Et sinon ? Sinon, à chacun sa feria, on suit la flamme olympique qui prend le 72 sans titre de transport. A chacun ses taureaux, on se fait du mouron pour l'université et pour Le Monde. Puis on emboîte le pas des lycéens qui bataillent contre les très sélectives suppressions de postes : nettement plus en Seine-Saint-Denis que dans le 7e arrondissement de Paris.
Et, à 18 heures, on noue une cravate sobre, on descend d'un pas lent au Liberté-Prado (55, boulevard Voltaire, à Paris, 11e).
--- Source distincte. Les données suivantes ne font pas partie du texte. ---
/-! ## Results landing in registers -/

/-- Storage that is written holds no double-bit error any more (R334). -/
def Seq.mend (q : Seq) (p : Spot → Bool) : Seq := { q with upset := q.upset.filter (fun x => !p x) }
/-- Whether a bit mask covers 64 bits of a register wholly. -/
def covers (m w : Nat) : Bool := bits m (64 * w) 64 == 2 ^ 64 - 1
/-- The spots of tile `n` that a write under a mask mends. -/
def Spot.ofTile (n m : Nat) : Spot → Bool
  | .tile k w => k == n && covers m w
  | _ => false
/-- The spots of a mask tile that a write under a mask mends. -/
def Spot.ofMask (n m : Nat) : Spot → Bool
  | .mask k w => k == n && covers m w
  | _ => false

/-- Uncorrectable data delivered as zeros (R179, R324, R334): ERRS, and on request the event 0x14. -/
def State.uncorrectable (s : State) (sid col hnd off : Nat) : State :=
  let p := (s.seq sid).task.part
  let s := if p != 63 && bit ((s.part p).get 3 1) 1 then s.updSeq sid (fun q => q.post 0x14 col) else s
  s.record sid [.errs hnd off]

/-- A result that changes only registers of the sequencer or its core takes its place (R113, R149). -/
def landReg (s : State) (sid : Nat) (l : Land) : State :=
  match l with
  | .g n v => s.updSeq sid (fun q => (q.setG n v).mend (· == Spot.g n))
  | .p n b => s.updSeq sid (fun q => q.setP n b)
  | .tile n d m =>
    (s.setTile sid n (mergeBits (s.tile sid n) d m)).updSeq (if n < 16 then sid else partner sid)
      (fun q => q.mend (Spot.ofTile (n % 16) m.toNat))
  | .mask n d m => s.updSeq sid (fun q => (q.setM n (mergeBits (q.mr n) d m)).mend (Spot.ofMask n m.toNat))
  | .h n x =>
    -- a page that became revoke-pending since the XLT issued marks the handle as it lands (R293)
    let x := if x.v then { x with rp := x.rp || s.revoking (s.seq sid).task.part x.vbase } else x
    s.updSeq sid (fun q => q.setH n x)
  | .k n x => s.updSeq sid (fun q => q.setK n x)
  | .shape x => s.updSeq sid (fun q => { q with shape := x })
  | .ring n x => s.updSeq sid (fun q =>
      let r := q.ring n
      { q with rings := Fm.set q.rings n { ent := Fm.set r.ent r.nxt x, nxt := (r.nxt + 1) % 16, cnt := min (r.cnt + 1) 16 } }.mend
        (· == Spot.amax n r.nxt))
  | .fstat f => s.updSeq sid (fun q => { q with fstat := q.fstat ||| f })
  | .wrn b => s.updSeq sid (fun q => { q with wrn := q.wrn ||| b })
  | .warns b => s.record sid [.wrn b]
  | .acc r d m => s.updCore (coreKey sid) (fun c =>
      { c with acc := Fm.set c.acc r (mergeBits (Fm.get 0 c.acc r) d m)
               badRows := c.badRows.filter (fun x => !(x.1 == r && covers m.toNat x.2)) })
  | .smode b => s.updSeq sid (fun q => { q with trapMode := b })
  | .event code col => s.updSeq sid (fun q => q.post code col)
  | .errs hnd off => s.updSeq sid (fun q =>
      if q.errs.getLsbD 0 then { q with errs := q.errs ||| 2 }
      else { q with errs := (q.errs &&& 2) ||| BitVec.ofNat 64 (1 + 4 * (hnd % 16) + 256 * (off % 2 ^ 28)) })
  | .bad col hnd off => s.uncorrectable sid col hnd off
  | .seamEnd => s.updSeq sid (fun q => { q with seam := false, floor := max q.floor (s.now - q.slip + 1) })
  | .clamp p => s.updPart p (fun p => { p with clamp := p.clamp + 1 })
  | .retire id => s.updSeq sid (fun q => { q with outst := q.outst.filter (fun o => o.id != id) })
  | _ => s

/-- Several results in order. -/
def landRegs (s : State) (sid : Nat) (l : List Land) : State := l.foldl (fun s x => landReg s sid x) s

/-- Results of a word of `sid` issued at `issue` in column `col` that land in cycle `c`. -/
def State.landAt (s : State) (sid col issue c : Nat) (l : List Land) : State :=
  s.push { cyc := c, cls := 1, key := landKey issue sid col, ins := .resultLanding, arg := .land sid l }

/-- Uncorrectable data that an access at its home, a nest or an engine meets: the zeros are delivered in the next cycle, before its
joins and words (R324, R325, log entry 112). -/
def State.uncorrectableNext (s : State) (sid col hnd off : Nat) : State :=
  s.landAt sid col s.now (s.now + 1) [.bad col hnd off]

/-- Uncorrectable storage that the save of a frame reads: recorded at once, before ERRS and the pending set are written (R334). -/
def State.uncorrectableNow (s : State) (sid hnd off : Nat) : State :=
  let p := (s.seq sid).task.part
  let s := if p != 63 && bit ((s.part p).get 3 1) 1 then s.updSeq sid (fun q => q.post 0x14 0) else s
  landReg s sid (.errs hnd off)

/-- An uncorrectable block among bytes that a nest, a load of weights or an engine reads from a scratchpad for a sequencer is
recorded like one of a load: handle 0, the address (R179, R334). -/
def State.noteSpad (s : State) (sid col cluster a n : Nat) : State :=
  match s.spadFirstBad cluster a n with
  | none => s
  | some o => s.uncorrectableNext sid col 0 (a % Config.spadBytes + o)
/-- The same of bytes whose addresses run modulo 4 MiB. -/
def State.noteSpadRow (s : State) (sid col cluster a n : Nat) : State :=
  let a := a % Config.spadBytes
  let first := min n (Config.spadBytes - a)
  (s.noteSpad sid col cluster a first).noteSpad sid col cluster 0 (n - first)

/-! ## Outstanding accesses -/

/-- An access joins those that have not completed; completed ones are dropped. -/
def State.outstanding (s : State) (sid : Nat) (o : Outstanding) : State :=
  s.updSeq sid (fun q => { q with
    outst := q.outst.filter (fun x => match x.at_ with | some c => decide (s.now ≤ c) | none => true) ++ [o] })

/-- The cycle at which an outstanding access is visible becomes known. -/
def State.visibleAt (s : State) (sid id : Nat) (c : Option Nat) : State :=
  if 8192 ≤ sid then s
  else s.updSeq sid (fun q => { q with outst := q.outst.map (fun o => if o.id = id then { o with at_ := c } else o) })

/-- An outstanding access whose completion was not known is complete now. -/
def State.seenNow (s : State) (sid id : Nat) : State :=
  if 8192 ≤ sid then s
  else s.updSeq sid (fun q => { q with
    outst := q.outst.map (fun o => if o.id = id ∧ o.at_.isNone then { o with at_ := some s.now } else o) })

/-- Whether an outstanding access is complete by now. -/
def Outstanding.done (o : Outstanding) (now : Nat) : Bool := match o.at_ with | some c => decide (c ≤ now) | none => false

/-- Whether two accesses meet in a 64-byte block of one space. -/
def Access.meets (a b : Access) : Bool :=
  a.space == b.space && decide (a.addr / 64 ≤ (b.addr + b.len - 1) / 64) && decide (b.addr / 64 ≤ (a.addr + a.len - 1) / 64)

/-- The last home cycle of the blocks of an access on the agenda for cycle `c` that meet `a` (R246). -/
def Access.lastOn (b a : Access) (c : Nat) : Nat :=
  match b.todo with
  | none => c
  | some l => l.foldl (fun m x =>
      if a.meets { b with addr := (b.addr / 64 + x.2) * 64, len := 64 } then max m x.1 else m) 0

/-- The latest home cycle on the agenda among the sequencer's accesses that meet `a` (R247). -/
def State.orderAfter (s : State) (a : Access) (c : Nat) : Nat :=
  s.agenda.foldl (fun m e =>
    match e.arg with
    | .access b => if b.sid = a.sid ∧ e.ins = .accessHomeCycle ∧ a.meets b then max m (b.lastOn a e.cyc) else m
    | _ => m) c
Quatre écrans y diffusent la corrida de Séville. On mange des tapas en buvant du vin pur. On rugit à voix basse un "olé !" quand il faut, dans le compas. Et, comme de juste, pour de sombres histoires de boulot, on rate les "victorinos", la corrida de luxe, plus Morante et Manzanares. Ce sont choses de taureaux (cosas de toros). Même à Voltaire.